## AVAILABLE RECORDS:
/-- Whatever the last nibble `k`, the rest of an XY word is determined by its fields (R106). -/
theorem formatXY_of_fields {op : Word} {f k : Nat} (hF : fieldF op = f) (hk : k < 16) :
    (formatXY f (fieldX op) (fieldY op) k).toNat = op.toNat / 16 * 16 + k := by
  rw [formatXY_toNat f (hF ▸ fieldF_lt op) _ _ k hk]
  simp only [fieldF, fieldX, fieldY] at hF ⊢
  omega

theorem formatXYN_of_fields {op : Word} {f k : Nat} (hF : fieldF op = f) (hN : fieldN op = k) :
    (formatXY f (fieldX op) (fieldY op) k).toNat = op.toNat := by
  simp only [fieldN] at hN
  rw [formatXY_of_fields hF (by omega)]
  omega

theorem formatXS_of_fields {op : Word} {f k : Nat} (hF : fieldF op = f) (hS : selector op = k) :
    (formatXS f (fieldX op) k).toNat = op.toNat := by
  rw [formatXS_toNat f (hF ▸ fieldF_lt op) _ k (by simp only [selector] at hS; omega)]
  simp only [fieldF, fieldX, selector] at hF hS ⊢
  omega

/-! ## What the decoder answers -/

/-- The values of bits 3..0 that family 8 does not list (R107). -/
def unlisted8 : List Nat := [0x8, 0x9, 0xA, 0xB, 0xC, 0xD, 0xF]

/-- The values of bits 7..0 that family E lists (R108). -/
def selectorsE : List Nat := [0x9E, 0xA1]

/-- The values of bits 7..0 that family F lists (R109). -/
def selectorsF : List Nat := [0x07, 0x0A, 0x15, 0x18, 0x1E, 0x29, 0x33, 0x55, 0x65]

/-- The illegal words of R105, R107, R108 and R109, as numbers. -/
abbrev IllegalCode (w : Nat) : Prop :=
  (w / 4096 = 0x0 ∧ w ≠ 0x00E0 ∧ w ≠ 0x00EE) ∨
  (w / 4096 = 0x8 ∧ w % 16 ∈ unlisted8) ∨
  (w / 4096 = 0xE ∧ w % 256 ∉ selectorsE) ∨
  (w / 4096 = 0xF ∧ w % 256 ∉ selectorsF)

/-- The word itself, but with bits 3..0 cleared in families 5 and 9 (R106). -/
def canonicalCode (w : Nat) : Nat := if w / 4096 = 0x5 ∨ w / 4096 = 0x9 then w / 16 * 16 else w

section
variable {w : Nat}

theorem illegalCode_family0 (h : w / 4096 = 0x0) : IllegalCode w ↔ ¬(w = 0x00E0 ∨ w = 0x00EE) := by
  simp [IllegalCode, h]

theorem illegalCode_family8 (h : w / 4096 = 0x8) : IllegalCode w ↔ w % 16 ∈ unlisted8 := by
  simp [IllegalCode, h]

theorem illegalCode_familyE (h : w / 4096 = 0xE) : IllegalCode w ↔ w % 256 ∉ selectorsE := by
  simp [IllegalCode, h]

theorem illegalCode_familyF (h : w / 4096 = 0xF) : IllegalCode w ↔ w % 256 ∉ selectorsF := by
  simp [IllegalCode, h]

/-- The families without a selector hold no illegal word. -/
theorem not_illegalCode (h : w / 4096 ∉ [0x0, 0x8, 0xE, 0xF]) : ¬ IllegalCode w := by
  simp only [List.mem_cons, List.not_mem_nil, or_false, not_or] at h
  obtain ⟨h0, h8, hE, hF⟩ := h
  simp [IllegalCode, h0, h8, hE, hF]

end

/-- A right answer of the decoder for `op`: an illegal word is refused, a legal one gives a well-formed instruction
whose encoding is the canonical word. -/
inductive Answers (op : Word) : Except Reject Instr → Prop where
  | illegal {r : Reject} (hillegal : IllegalCode op.toNat) : Answers op (.error r)
  | legal {i : Instr} (hlegal : ¬ IllegalCode op.toNat) (hwf : i.wf = true)
      (hencode : (encode i).toNat = canonicalCode op.toNat) : Answers op (.ok i)

section
variable {op : Word} {f k : Nat} {i : Instr}
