-- ==== Sys2Proof/Certificates/Slice0/Obligations.lean ====
section
/-! DEFINITION. The statements about SB, for the provers. Those of one operation say its encoding, its effect on every state and,
by the record update, its frame: every register, flag and slot not named keeps its value. -/

open Sys2Proof Sys2Proof.Machine

/-- Decoding an operation's request gives the operation back, with every operand at every value (30_encoding.md R80 to R85). -/
def Obligations.DecodeUndoesEncode : Prop := ∀ i : Instr, decode (encode i) = .ok i

/-- A word matches a row of the opcode table, `(T AND mask) = match`, iff the decoder reads that row's operation from it
(30_encoding.md R81, R96). -/
def Obligations.DecoderAgreesWithTheOpcodeTable : Prop :=
  ∀ (t : BusWord) (row : TableRow), row ∈ opcodeTable →
    ((t &&& row.mask) = row.pattern ↔ ∃ i, decode (.bus t) = .ok i ∧ i.mnemonic = row.mnemonic)

/-- Nine words written out in 95_test_vectors.md decode to the operations named there; three that match no row of the table (vectors DE1
and RB8, and the word of `WR CH0.ACC` in OS6) are rejected, under names that are the model's own (log 8, DEDUCED). -/
def Obligations.WordsOfTheSpecDecode : Prop :=
  decode (.bus 0x181600000800#45) = .ok (.wrChNote 1#7 0x800#32) ∧
  decode (.bus 0x1832000001FF#45) = .ok (.wrChVol 3#7 0x1FF#32) ∧
  decode (.bus 0x083200000000#45) = .ok (.rdChVol 3#7) ∧
  decode (.bus 0x18070000ABCD#45) = .ok (.wrChKeyoff 0#7 0xABCD#32) ∧
  decode (.bus 0x101500020001#45) = .ok (.wrRbPush 0x20001#32) ∧
  decode (.bus 0x001400000000#45) = .ok .rdRbFree ∧
  decode (.bus 0x100200000004#45) = .ok (.wrSpt 4#32) ∧
  decode (.bus 0x100300000007#45) = .ok (.wrRender 7#32) ∧
  decode (.bus 0x081B00000000#45) = .ok (.rdChStat 1#7) ∧
  decode (.bus 0x1006FFFFFFFF#45) = .error .reservedWrite ∧
  decode (.bus 0x001500000000#45) = .error .writeOnlyRead ∧
  decode (.bus 0x180900000000#45) = .error .readOnlyWrite

/-- "For a read, `T[31:0]` is ignored by the decoder" (30_encoding.md R81). -/
def Obligations.ReadDataIsIgnoredByTheDecoder : Prop :=
  ∀ t u : BusWord, busRw t = false → busRw u = false → busAddr t = busAddr u → decode (.bus t) = decode (.bus u)

/-- SB raises no exception and its step function is total (60_exceptions.md R250). -/
def Obligations.EveryOperationAndEveryStepHasANextState : Prop :=
  (∀ i s, ∃ t, exec i s = .next t) ∧ (∀ s, ∃ t, step s = .next t)
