-- ==== Sys2Proof/Laws/Ops.lean ====
section
/-! SUPPORT. For each shared operation, one lemma that says everything it can do; the later proofs cite these and unfold nothing. -/

namespace Sys2Proof.Machine

/-- `OCC` lies in `0 .. CAP-1` in every state (10_state.md R35). -/
theorem occ_lt_cap (s : State) : occ s < s.cap := by
  have hc : (0 : Int) < (s.cap : Int) := by exact_mod_cast s.cap_pos
  have h1 := Int.emod_nonneg ((s.wr : Int) - (s.rd : Int)) (ne_of_gt hc)
  have h2 := Int.emod_lt_of_pos ((s.wr : Int) - (s.rd : Int)) hc
  unfold occ
  omega

/-- `OCC` without the integers, for indices inside the buffer. -/
theorem occ_eq (s : State) (hw : s.wr < s.cap) (hr : s.rd < s.cap) :
    occ s = if s.rd ≤ s.wr then s.wr - s.rd else s.wr + s.cap - s.rd := by
  unfold occ
  split
  · rename_i h
    rw [Int.emod_eq_of_lt (by omega) (by omega)]
    omega
  · rename_i h
    have h1 : ((s.wr : Int) - (s.rd : Int)) % (s.cap : Int) = (s.wr : Int) - (s.rd : Int) + (s.cap : Int) := by
      rw [← Int.add_emod_right, Int.emod_eq_of_lt (by omega) (by omega)]
    rw [h1]
    omega

/-- `FREE + OCC = CAP - 1` (44_ring_buffer.md R190). -/
theorem free_add_occ (s : State) : free s + occ s = s.cap - 1 := by
  have := occ_lt_cap s
  unfold free
  omega

/-- The buffer is full iff `FREE = 0`, iff `OCC = CAP - 1` (44_ring_buffer.md R190). -/
theorem free_eq_zero_iff (s : State) : free s = 0 ↔ occ s = s.cap - 1 := by
  have := free_add_occ s
  omega

/-- `OCC` depends on the indices and `K` alone. -/
theorem occ_congr {s t : State} (hw : t.wr = s.wr) (hr : t.rd = s.rd) (hk : t.k = s.k) : occ t = occ s := by
  unfold occ State.cap
  rw [hw, hr, hk]

/-- `FREE` depends on the indices and `K` alone. -/
theorem free_congr {s t : State} (hw : t.wr = s.wr) (hr : t.rd = s.rd) (hk : t.k = s.k) : free t = free s := by
  unfold free
  rw [occ_congr hw hr hk]
  unfold State.cap
  rw [hk]

/-- `Push` does one of two things (44_ring_buffer.md R191). -/
theorem push_cases (f : Word) (s : State) :
    (free s = 0 ∧ push f s = setOvr s) ∨
      (free s ≠ 0 ∧ push f s = { s with mem := s.mem.write s.wr f, wr := (s.wr + 1) % s.cap }) := by
  unfold push
  by_cases h : free s = 0
  · exact Or.inl ⟨h, if_pos h⟩
  · exact Or.inr ⟨h, if_neg h⟩

/-- The delivery of a frame does one of two things (44_ring_buffer.md R195). -/
theorem deliver_cases (s : State) :
    (occ s = 0 ∧ deliver s = { s with udr := true, frame := s.last }) ∨
      (occ s ≠ 0 ∧ deliver s =
        { s with frame := s.mem.read s.rd, last := s.mem.read s.rd, rd := (s.rd + 1) % s.cap }) := by
  unfold deliver
  by_cases h : occ s = 0
  · exact Or.inl ⟨h, if_pos h⟩
  · exact Or.inr ⟨h, if_neg h⟩

/-- A frame step does one of three things (43_mixer.md R176). -/
theorem frameStep_cases (s : State) :
    (free s = 0 ∧ frameStep s = setOvr s) ∨
      (free s ≠ 0 ∧ s.pause = true ∧ frameStep s = push 0#32 s) ∨
      (free s ≠ 0 ∧ s.pause = false ∧ frameStep s = renderFrame s) := by
  unfold frameStep
  by_cases h : free s = 0
  · exact Or.inl ⟨h, if_pos h⟩
  · cases hp : s.pause
    · exact Or.inr (Or.inr ⟨h, rfl, by rw [if_neg h, if_neg Bool.false_ne_true]⟩)
    · exact Or.inr (Or.inl ⟨h, rfl, by rw [if_neg h, if_pos rfl]⟩)

/-- A tick where due touches the banks and the tick counter alone. -/
theorem tickIfDue_eq (s : State) :
    tickIfDue s = { s with banks := (tickIfDue s).banks, tickcnt := (tickIfDue s).tickcnt } := by
  unfold tickIfDue
  split <;> rfl

/-- Banks after the tick that is due. -/
theorem tickIfDue_banks (s : State) :
    (tickIfDue s).banks = if s.div = 0#16 then s.banks.map Bank.tick else s.banks := by
  unfold tickIfDue
  split <;> rfl

/-- The tick counter after the tick that is due. -/
theorem tickIfDue_tickcnt (s : State) :
    (tickIfDue s).tickcnt = if s.div = 0#16 then s.tickcnt + 1#16 else s.tickcnt := by
  unfold tickIfDue
  split <;> rfl

/-- A rendered frame, field by field, when there is room: the third branch of `FRAME` (43_mixer.md R176). -/
theorem renderFrame_eq (s : State) (h : free s ≠ 0) :
    renderFrame s =
      { s with
        banks := (tickIfDue s).banks.map Bank.advance
        tickcnt := (tickIfDue s).tickcnt
        mem := s.mem.write s.wr (packFrame (mixValue ((tickIfDue s).banks.map Bank.advance)))
        wr := (s.wr + 1) % s.cap
        div := nextDiv s } := by
  have ht := tickIfDue_eq s
  set b := (tickIfDue s).banks
  set n := (tickIfDue s).tickcnt
  unfold renderFrame
  rw [ht]
  have hf : free { s with banks := b.map Bank.advance, tickcnt := n } ≠ 0 := fun e =>
    h ((free_congr (t := { s with banks := b.map Bank.advance, tickcnt := n }) (s := s) rfl rfl rfl).symm.trans e)
  simp only [push, if_neg hf]
  rfl

/-- A frame step leaves `RCNT` alone (43_mixer.md R176). -/
theorem frameStep_rcnt (s : State) : (frameStep s).rcnt = s.rcnt := by
  rcases frameStep_cases s with ⟨_, e⟩ | ⟨_, _, e⟩ | ⟨h, _, e⟩
  · rw [e]; rfl
  · rw [e]
    rcases push_cases 0#32 s with ⟨_, e'⟩ | ⟨_, e'⟩
    · rw [e']; rfl
    · rw [e']
  · rw [e, renderFrame_eq s h]

/-- The render engine's step is a frame step and `RCNT` counted down by 1 (43_mixer.md R177). -/
theorem engineStep_eq (s : State) : engineStep s = { frameStep s with rcnt := s.rcnt - 1#16 } := by
  show { frameStep s with rcnt := (frameStep s).rcnt - 1#16 } = _
  rw [frameStep_rcnt]

/-- `DIV` after a rendered frame never exceeds 65534 (70_reset_and_hazards.md R296). -/
theorem nextDiv_le (s : State) : (nextDiv s).toNat ≤ 65534 := by
  have h1 := s.div.isLt
  have h2 := s.spt.isLt
  unfold nextDiv
  split
  · exact Nat.zero_le _
  · rw [BitVec.toNat_add]
    simp only [BitVec.toNat_ofNat]
    omega

/-- A write to an existing bank replaces that bank (30_encoding.md R83). -/
theorem updateBank_of_some {s : State} {c : Chan} {b : Bank} (h : s.banks[c.toNat]? = some b) (f : Bank → Bank) :
    updateBank c f s = { s with banks := s.banks.set c.toNat (f b) } := by
  unfold updateBank
  rw [List.modify_eq_set_getElem?, h]
  rfl

/-- A write to a bank that does not exist changes nothing (30_encoding.md R91). -/
theorem updateBank_of_none {s : State} {c : Chan} (h : s.nch ≤ c.toNat) (f : Bank → Bank) : updateBank c f s = s := by
  unfold updateBank
  rw [List.modify_eq_self h]

/-- A read of an existing bank. -/
theorem bankWord_of_some {s : State} {c : Chan} {b : Bank} (h : s.banks[c.toNat]? = some b) (f : Bank → Word) :
    bankWord c f s = f b := by
  unfold bankWord bank?
  rw [h]

/-- A read of a bank that does not exist delivers 0 (30_encoding.md R91). -/
theorem bankWord_of_none {s : State} {c : Chan} (h : s.nch ≤ c.toNat) (f : Bank → Word) : bankWord c f s = 0#32 := by
  unfold bankWord bank?
  rw [List.getElem?_eq_none h]

/-- The host's turn does one of four things (20_memory.md R70, R72; 30_encoding.md R92). -/
theorem hostTurn_cases (s : State) :
    (s.rcnt ≠ 0#16 ∧ hostTurn s = .next s) ∨
      (s.rcnt = 0#16 ∧ s.bus = [] ∧ hostTurn s = .next s) ∨
      (∃ t rest i, s.rcnt = 0#16 ∧ s.bus = t :: rest ∧ decode (.bus t) = .ok i ∧
        hostTurn s = exec i { s with bus := rest }) ∨
      (∃ t rest e, s.rcnt = 0#16 ∧ s.bus = t :: rest ∧ decode (.bus t) = .error e ∧
        hostTurn s = .next (unmatched e { s with bus := rest })) := by
  unfold hostTurn
  by_cases h : s.rcnt = 0#16
  · rw [if_pos h]
    cases hb : s.bus with
    | nil => exact Or.inr (Or.inl ⟨h, rfl, rfl⟩)
    | cons t rest =>
      unfold perform
      cases hd : decode (.bus t) with
      | ok i => exact Or.inr (Or.inr (Or.inl ⟨t, rest, i, h, rfl, hd, by simp only [hd]⟩))
      | error e => exact Or.inr (Or.inr (Or.inr ⟨t, rest, e, h, rfl, hd, by simp only [hd]⟩))
  · exact Or.inl ⟨h, if_neg h⟩

/-- The render engine's turn does one of two things (43_mixer.md R177). -/
theorem engineTurn_cases (s : State) :
    (s.rcnt = 0#16 ∧ engineTurn s = .next s) ∨ (s.rcnt ≠ 0#16 ∧ engineTurn s = .next (engineStep s)) := by
  unfold engineTurn
  by_cases h : s.rcnt = 0#16
  · exact Or.inl ⟨h, if_pos h⟩
  · exact Or.inr ⟨h, if_neg h⟩

/-- The consumer's turn does one of two things (20_memory.md R70). -/
theorem consumerTurn_cases (s : State) :
    (s.pops = 0 ∧ consumerTurn s = .next s) ∨
      (∃ n, s.pops = n + 1 ∧ consumerTurn s = .next (deliver { s with pops := n })) := by
  unfold consumerTurn
  cases h : s.pops with
  | zero => exact Or.inl ⟨rfl, rfl⟩
  | succ n => exact Or.inr ⟨n, rfl, rfl⟩

/-- What an unmatched word does: at most the answer 0 (30_encoding.md R88 to R90). -/
theorem unmatched_eq (e : Reject) (s : State) : unmatched e s = s ∨ unmatched e s = { s with rdata := 0#32 } := by
  cases e
  · exact Or.inr rfl
  · exact Or.inl rfl
  · exact Or.inl rfl
  · exact Or.inr rfl

end Sys2Proof.Machine
end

## TASK TO CARRY OUT:
Filter the listing above so that only lines holding the word "bits" remain, and report those lines.

## TASK RESULT:
/-- The values of bits 3..0 that family 8 does not list (R107). -/
/-- The values of bits 7..0 that family E lists (R108). -/
/-- The values of bits 7..0 that family F lists (R109). -/
/-- The word itself, but with bits 3..0 cleared in families 5 and 9 (R106). -/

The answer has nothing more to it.